Suharto seized power in a coup d’état in 1967, five years after Gen Ne Win did the same in Burma. Suharto executed an estimated 1.5 million opponents, many more than Ne Win, and Transparency International reported that Suharto and his cronies siphoned off an estimated US $15-35 billion in national assets while in power.

In 1998, university students launched protests at campuses across Indonesia following a massive fuel price rise. This instigated a nationwide uprising, including riots during which approximately 1,500 people died and scores of shops, houses, office buildings, shopping malls, markets and hotels were destroyed. In May 1998, Suharto stepped down and reforms were introduced by the democratic governments that followed.

In 1988, Ne Win was forced out under circumstances similar to those present during the overthrow of Suharto—he also faced student protests and a series of nationwide uprisings in which thousands of people were killed. Then for a brief moment, when Aung San Suu Kyi’s National League for Democracy dominated the 1990 election, it appeared that Burma might be taking the same democratic reform path as Indonesia. But when the new junta threw out the results of the election and placed Suu Kyi under house arrest, the moment was lost.

Since that time, conditions have only deteriorated in Burma, while the situation in Indonesia continues to improve. Today, Indonesia has a democratically elected government under President Susilo Bambang Yudhoyono, while Burma remains under the rule of military strongman Snr-Gen Than Shwe. Indonesia has a modern banking system, while Burma still doesn’t have its first ATMs. Jakarta residents enjoy access to the latest IT innovations, while in Rangoon, cell phones are beyond the reach of all but the very wealthy and well-connected. While Indonesians have the right to express themselves freely, Burmese face arrest and imprisonment for violating draconian censorship laws.
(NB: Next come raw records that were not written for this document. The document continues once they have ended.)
/-! ### Onyx -/

/-- ARM makes an idle descriptor wait and is counted as ignored on any other; CANCEL, FLAG_SET and FLAG_CLEAR wait for the next cycle (R396,
R398, R399).

ONYX_CYCLE applies clears before sets and leaves the flags that mirror token queues alone; a waiting task whose condition holds becomes
ready, and starts at once on the lowest idle core its class and its pin allow; a cancelled one ends; with no idle core a ready task of a
level at or above `OnyxPreemptLevel` pre-empts; and a class without credit waits (R395, R397, R399 to R402, R430).

Readings and choices of the model it rests on: log entry 80. -/
def Obligations.TasksTakeTurns : Prop :=
  (∀ (dt d k f who : Nat) (o : Onyx) (y : Sys) (s : State), y = s.sys.elapse dt → o = y.onyx d →
      ((o.task k).st = 0 → ∃ w, Does (.arm dt d k) s w ∧ (w.onyx d).task k = { o.task k with st := 1 } ∧
        (∀ j, j ≠ k → (w.onyx d).task j = o.task j) ∧ (w.onyx d).flags = o.flags ∧ (w.onyx d).ready = o.ready ∧
        (y.flag Ob.OnyxTraceEnable = false → w.live = y.live ∧ w.evs = y.evs)) ∧
      ((o.task k).st ≠ 0 → ∃ w, Does (.arm dt d k) s w ∧ w.onyx d = o ∧
        w.nat (Ob.DieCmdIgnored d) = (y.nat (Ob.DieCmdIgnored d) + 1) % wrapOf y.part.dies (Ob.DieCmdIgnored d) ∧
        ∀ j, j ≠ Ob.DieCmdIgnored d → w.val j = y.val j) ∧
      (∃ w, Does (.cancel dt d k) s w ∧ w.onyx d = { o with cancels := o.cancels ++ [k] } ∧ w.live = y.live ∧ w.evs = y.evs) ∧
      (∃ w, Does (.flagSet dt d f who) s w ∧ w.onyx d = { o with sets := o.sets ++ [(f, who)] } ∧ w.live = y.live ∧ w.evs = y.evs) ∧
      ∃ w, Does (.flagClear dt d f who) s w ∧ w.onyx d = { o with clears := o.clears ++ [(f, who)] } ∧ w.live = y.live ∧ w.evs = y.evs) ∧
  (∀ (dt d : Nat) (o : Onyx) (y : Sys) (s : State), y = s.sys.elapse dt → o = y.onyx d →
      (o.tasks = [] → o.cancels = [] → o.ready = [] →
        ∃ w, Does (.onyxCycle dt d) s w ∧ (w.onyx d).sets = [] ∧ (w.onyx d).clears = [] ∧
          ∀ f < 0x300, ((w.onyx d).flagSet f = true ↔
            (∃ who, (f, who) ∈ o.sets) ∨ (o.flagSet f = true ∧ ∀ who, (f, who) ∉ o.clears))) ∧
      (∀ (k : Nat) (t : Task), o.tasks = [(k, t)] → t.st = 1 → o.sets = [] → o.clears = [] → o.ready = [] →
        (∀ i, o.cancels = [] → o.cond t = true → y.classOk d t.cls = true → o.idleCore t = some i →
          ∃ w, Does (.onyxCycle dt d) s w ∧ (w.onyx d).task k = { t with st := 3 } ∧ (w.onyx d).ready = [] ∧
            (w.onyx d).core i = { o.core i with
              banks := (o.core i).banks.set 0 (some k), run := 0, args := (o.core i).args.set 0 (bits t.desc 31 0) } ∧
            (∀ j, j ≠ i → (w.onyx d).core j = o.core j) ∧
            (w.onyx d).flags = if t.consume then o.flags.filter fun f => !t.waits.contains f else o.flags) ∧
        (o.cancels = [] → o.cond t = false → ∃ w, Does (.onyxCycle dt d) s w ∧ w.onyx d = o ∧ w.live = y.live ∧ w.evs = y.evs) ∧
        (o.cancels = [k] → ∃ w, Does (.onyxCycle dt d) s w ∧ (w.onyx d).task k = { t with st := 0 } ∧ (w.onyx d).ready = [] ∧
          (w.onyx d).cancels = [] ∧ (w.onyx d).flags = o.flags ∧ ∀ j, (w.onyx d).core j = o.core j)) ∧
      ∀ (k : Nat) (t : Task), t = o.task k → t.st = 2 → (∀ j, (o.task j).st ≠ 1) → o.sets = [] → o.clears = [] → o.cancels = [] →
        o.ready = [(t.prio, k)] →
        (∀ (i v : Nat), y.classOk d t.cls = true → o.idleCore t = none → y.nat Ob.OnyxPreemptLevel ≤ t.prio → o.victim t = some i →
          (o.core i).running = some v →
          ∃ w, Does (.onyxCycle dt d) s w ∧ (w.onyx d).task v = { o.task v with st := 4 } ∧ (w.onyx d).task k = { t with st := 3 } ∧
            (w.onyx d).core i =
              { o.core i with banks := (o.core i).banks.set (1 - (o.core i).run) (some k), run := 1 - (o.core i).run
                              args := (o.core i).args.set (1 - (o.core i).run) (bits t.desc 31 0) } ∧
            (w.onyx d).ready = [] ∧ w.nat (Ob.DiePreempts d) = (y.nat (Ob.DiePreempts d) + 1) % wrapOf y.part.dies (Ob.DiePreempts d)) ∧
        (y.classOk d t.cls = false →
          ∃ w, Does (.onyxCycle dt d) s w ∧ (w.onyx d).task k = t ∧ (w.onyx d).ready = o.ready ∧
            (w.onyx d).deferred.contains t.cls = true ∧ ∀ j, (w.onyx d).core j = o.core j))

/-- TASK_RUN_COMPLETE ends the task of a core: it waits again where its descriptor rearms, charges its class with the cycles of its run (those of a
firmware task are at most its longest run, R392), sets its done flag, and the
core resumes the task pre-empted on it when none is ready. A core that runs nothing completes nothing. A core that fails leaves
service: the lowest spare takes its number, its task starts again at the head of its level, and it is tested; a core that passes is a
spare, unless it has failed three times (R397, R403, R407, R430, R505).

Readings and choices of the model it rests on: log entries 80, 94 and 104. -/
def Obligations.RunsEnd : Prop :=
  (∀ (dt d i n : Nat) (o : Onyx) (y : Sys) (s : State), y = s.sys.elapse dt → o = y.onyx d →
    ((o.core i).running = none → Does (.taskRunComplete dt d i n .plain) s y) ∧
    (∀ (k m : Nat) (t : Task), (o.core i).running = some k → t = o.task k → (o.core i).banks.length = 2 → (o.core i).run < 2 →
      m = (match t.role with
        | some r => min n r.1.longest
        | none => n) →
      (((o.core i).banks.getD (1 - (o.core i).run) none) = none →
        ∃ w, Does (.taskRunComplete dt d i n .plain) s w ∧
          (w.onyx d).task k = { t with st := if t.rearm then 1 else 0, faulted := false } ∧ ((w.onyx d).core i).banks.all Option.isNone = true ∧
          (w.onyx d).sets = (if t.doneEn then o.sets ++ [(t.doneFlag, k)] else o.sets) ∧
          Tab.find (fun _ => 0) (w.onyx d).credit t.cls = Tab.find (fun _ => 0) o.credit t.cls - m) ∧
      (∀ v, v ≠ k → (o.core i).banks.getD (1 - (o.core i).run) none = some v → o.ready = [] →
        ∃ w, Does (.taskRunComplete dt d i n .plain) s w ∧ (w.onyx d).task v = { o.task v with st := 3 } ∧
          ((w.onyx d).core i).running = some v))) ∧
  (∀ (dt d i cause p : Nat) (o : Onyx) (y : Sys) (s : State), y = s.sys.elapse dt → o = y.onyx d →
    ((o.core i).phys = none → Does (.coreFault dt d i cause) s y) ∧
    ((o.core i).phys = some p →
      (∀ b ∈ (o.core i).banks, b = none) → ∃ w, Does (.coreFault dt d i cause) s w ∧
        (o.spares = [] → ((w.onyx d).core i).phys = none) ∧
        (∀ q, o.spares = [q] → ((w.onyx d).core i).phys = some q ∧ (w.onyx d).spares = [] ∧
          { code := 0x1108, die := d, arg := i, t := y.now } ∈ w.evs.raised) ∧
        (w.onyx d).testing = o.testing ++ [p] ∧ Tab.find (fun _ => 0) (w.onyx d).faults p = Tab.find (fun _ => 0) o.faults p + 1 ∧
        w.nat (Ob.DieCoreFaults d) = (y.nat (Ob.DieCoreFaults d) + 1) % wrapOf y.part.dies (Ob.DieCoreFaults d) ∧
        { code := 0x0801, die := d, arg := i, t := y.now } ∈ w.evs.raised ∧ ∀ j, (w.onyx d).task j = o.task j) ∧
    (∀ k, (o.core i).phys = some p → (o.core i).banks = [some k, none] → (o.task k).faulted = false →
      ∃ w, Does (.coreFault dt d i cause) s w ∧ (w.onyx d).task k = { o.task k with st := 2, faulted := true } ∧
        (w.onyx d).ready = ((o.task k).prio, k) :: o.ready)) ∧
  ∀ (dt d p : Nat) (pass : Bool) (o : Onyx) (y : Sys) (s : State), y = s.sys.elapse dt → o = y.onyx d →
    (o.testing.contains p = false → Does (.coreSelfTestComplete dt d p pass) s y) ∧
    (o.testing.contains p = true → pass = true → Tab.find (fun _ => 0) o.faults p < 3 →
      ∃ w, Does (.coreSelfTestComplete dt d p pass) s w ∧ w.live = y.live ∧ w.evs = y.evs ∧ w.upd = y.upd ∧
        w.onyx d = { o with testing := o.testing.filter fun q => q != p, spares := o.spares ++ [p] }) ∧
    (o.testing.contains p = true → pass = false → ∃ w, Does (.coreSelfTestComplete dt d p pass) s w ∧
      w.upd.rep.cores = y.upd.rep.cores ++ [(d, p)] ∧ (w.onyx d).spares = o.spares ∧
      w.nat (Ob.DieSelfTestFails d) = (y.nat (Ob.DieSelfTestFails d) + 1) % wrapOf y.part.dies (Ob.DieSelfTestFails d) ∧
      w.evs.raised = y.evs.raised ++ [{ code := 0x1109, die := d, arg := p, t := y.now }])

/-- TOKEN_PUSH enters a queue that has room, and holds its producer when it has none; TOKEN_POP takes the oldest token, which lets a held
push in, and reads as an error when there is none; QUEUE_HOLD_LIMIT reports a hold of more than 10 µs (R405, R406).

Readings and choices of the model it rests on: log entry 13. -/
def Obligations.TokenQueues : Prop :=
  ∀ (dt d q who tok : Nat) (x : TokQ) (y : Sys) (s : State), y = s.sys.elapse dt → x = (y.onyx d).queue q →
    (x.held = none → x.tokens.length < queueDepth d q →
      ∃ w, Does (.tokenPush dt d q who tok) s w ∧ (w.onyx d).queue q = { x with tokens := x.tokens ++ [tok] } ∧ w.live = y.live ∧
        w.evs = y.evs ∧ ∀ r, r ≠ q → (w.onyx d).queue r = (y.onyx d).queue r) ∧
    (x.held = none → queueDepth d q ≤ x.tokens.length →
      ∃ w, Does (.tokenPush dt d q who tok) s w ∧
        (w.onyx d).queue q = { x with held := some (who, tok, y.now, ((y.onyx d).core who).run) } ∧
        (who < 30 → ((w.onyx d).core who).stalled = true) ∧
        w.nat (Ob.DieQueueHolds d) = (y.nat (Ob.DieQueueHolds d) + 1) % wrapOf y.part.dies (Ob.DieQueueHolds d)) ∧
    (x.tokens = [] → ∃ w, Does (.tokenPop dt d q) s w ∧ (w.onyx d).queue q = { x with errBit := true } ∧ w.live = y.live ∧ w.evs = y.evs) ∧
    (∀ (h : Nat) (r : List Nat), x.tokens = h :: r → x.held = none →
      ∃ w, Does (.tokenPop dt d q) s w ∧ (w.onyx d).queue q = { x with tokens := r, errBit := false } ∧ w.live = y.live ∧ w.evs = y.evs) ∧
    (∀ (h p t at_ bank : Nat) (r : List Nat), x.tokens = h :: r → x.held = some (p, t, at_, bank) → r.length < queueDepth d q →
      30 ≤ p ∨ ((y.onyx d).core p).run = bank →
      ∃ w, Does (.tokenPop dt d q) s w ∧ (w.onyx d).queue q = { x with held := none, tokens := r ++ [t], errBit := false } ∧
        (p < 30 → ((w.onyx d).core p).stalled = false)) ∧
    ∀ p t at_ bank, x.held = some (p, t, at_, bank) → at_ + usU 10 < y.now → y.recent 0x0802 d = false →
      ∃ w, Does (.queueHoldLimit dt d q) s w ∧ w.live = y.live ∧ w.onyx d = y.onyx d ∧
        w.evs.raised = y.evs.raised ++ [{ code := 0x0802, die := d, arg := q, t := y.now }]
“If there are injustices, people in Indonesia can complain directly to the government, while in Burma we cannot,” said Snay Aung, an ethnic Karenni attending a peace-building training conference in Indonesia.
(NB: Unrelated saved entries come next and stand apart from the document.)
-- ==== Sys2Proof/Laws/State.lean ====
section
/-! SUPPORT. Laws of the state's updates: one lemma per field per update, what each reader of a unit or an object gives after
each writer, and what the lifts `act` and `actMem` leave alone. -/

namespace Sys2Proof.Machine

/-! ### The lifts -/

theorem act_eq (dt : Nat) (f : Sys → Sys) (s : State) : act dt f s = .next { s with sys := f (s.sys.elapse dt) } := rfl

theorem actMem_eq (dt : Nat) (f : List Host.Cell → List Host.Cell → Sys → List Host.Cell × List Host.Cell × Sys) (s : State) :
    actMem dt f s = .next { s with mem := (f s.mem s.flash (s.sys.elapse dt)).1, flash := (f s.mem s.flash (s.sys.elapse dt)).2.1,
                                   sys := (f s.mem s.flash (s.sys.elapse dt)).2.2 } := rfl

/-- A command lifted by `act` completes and leaves package memory, the flash and the queue alone. -/
theorem act_next {dt : Nat} {f : Sys → Sys} {s t : State} (h : act dt f s = .next t) :
    t.mem = s.mem ∧ t.flash = s.flash ∧ t.pending = s.pending ∧ t.sys = f (s.sys.elapse dt) := by
  cases h; exact ⟨rfl, rfl, rfl, rfl⟩

/-- A command lifted by `actMem` completes and leaves the queue alone. -/
theorem actMem_next {dt : Nat} {f : List Host.Cell → List Host.Cell → Sys → List Host.Cell × List Host.Cell × Sys} {s t : State}
    (h : actMem dt f s = .next t) : t.pending = s.pending ∧ (t.mem, t.flash, t.sys) = f s.mem s.flash (s.sys.elapse dt) := by
  cases h; exact ⟨rfl, rfl⟩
Analysts have noted that Burma’s military junta is looking to North Korea as its apparent role model for maintaining power and increasing influence. But most agree that Indonesia, a country that has successfully transitioned from a dictatorship engaged in human rights abuses to a democracy promoting the cause of human rights, would be a better role model if the Burmese regime wants to lift its people out of the economic and political abyss that it has dragged their nation into.

In addition, if the Burmese opposition is looking for an example of a successful overthrow of a dictator for inspiration, it may look to Indonesia. And if some members of the Burmese military can look beyond Naypyidaw to Jakarta and see that in a democratic society everyone is better off, then maybe change from within the regime can begin as well.

This article was published as part of a fellowship the author received from the 2010 Southeast Asian Press Alliance, SEAPA.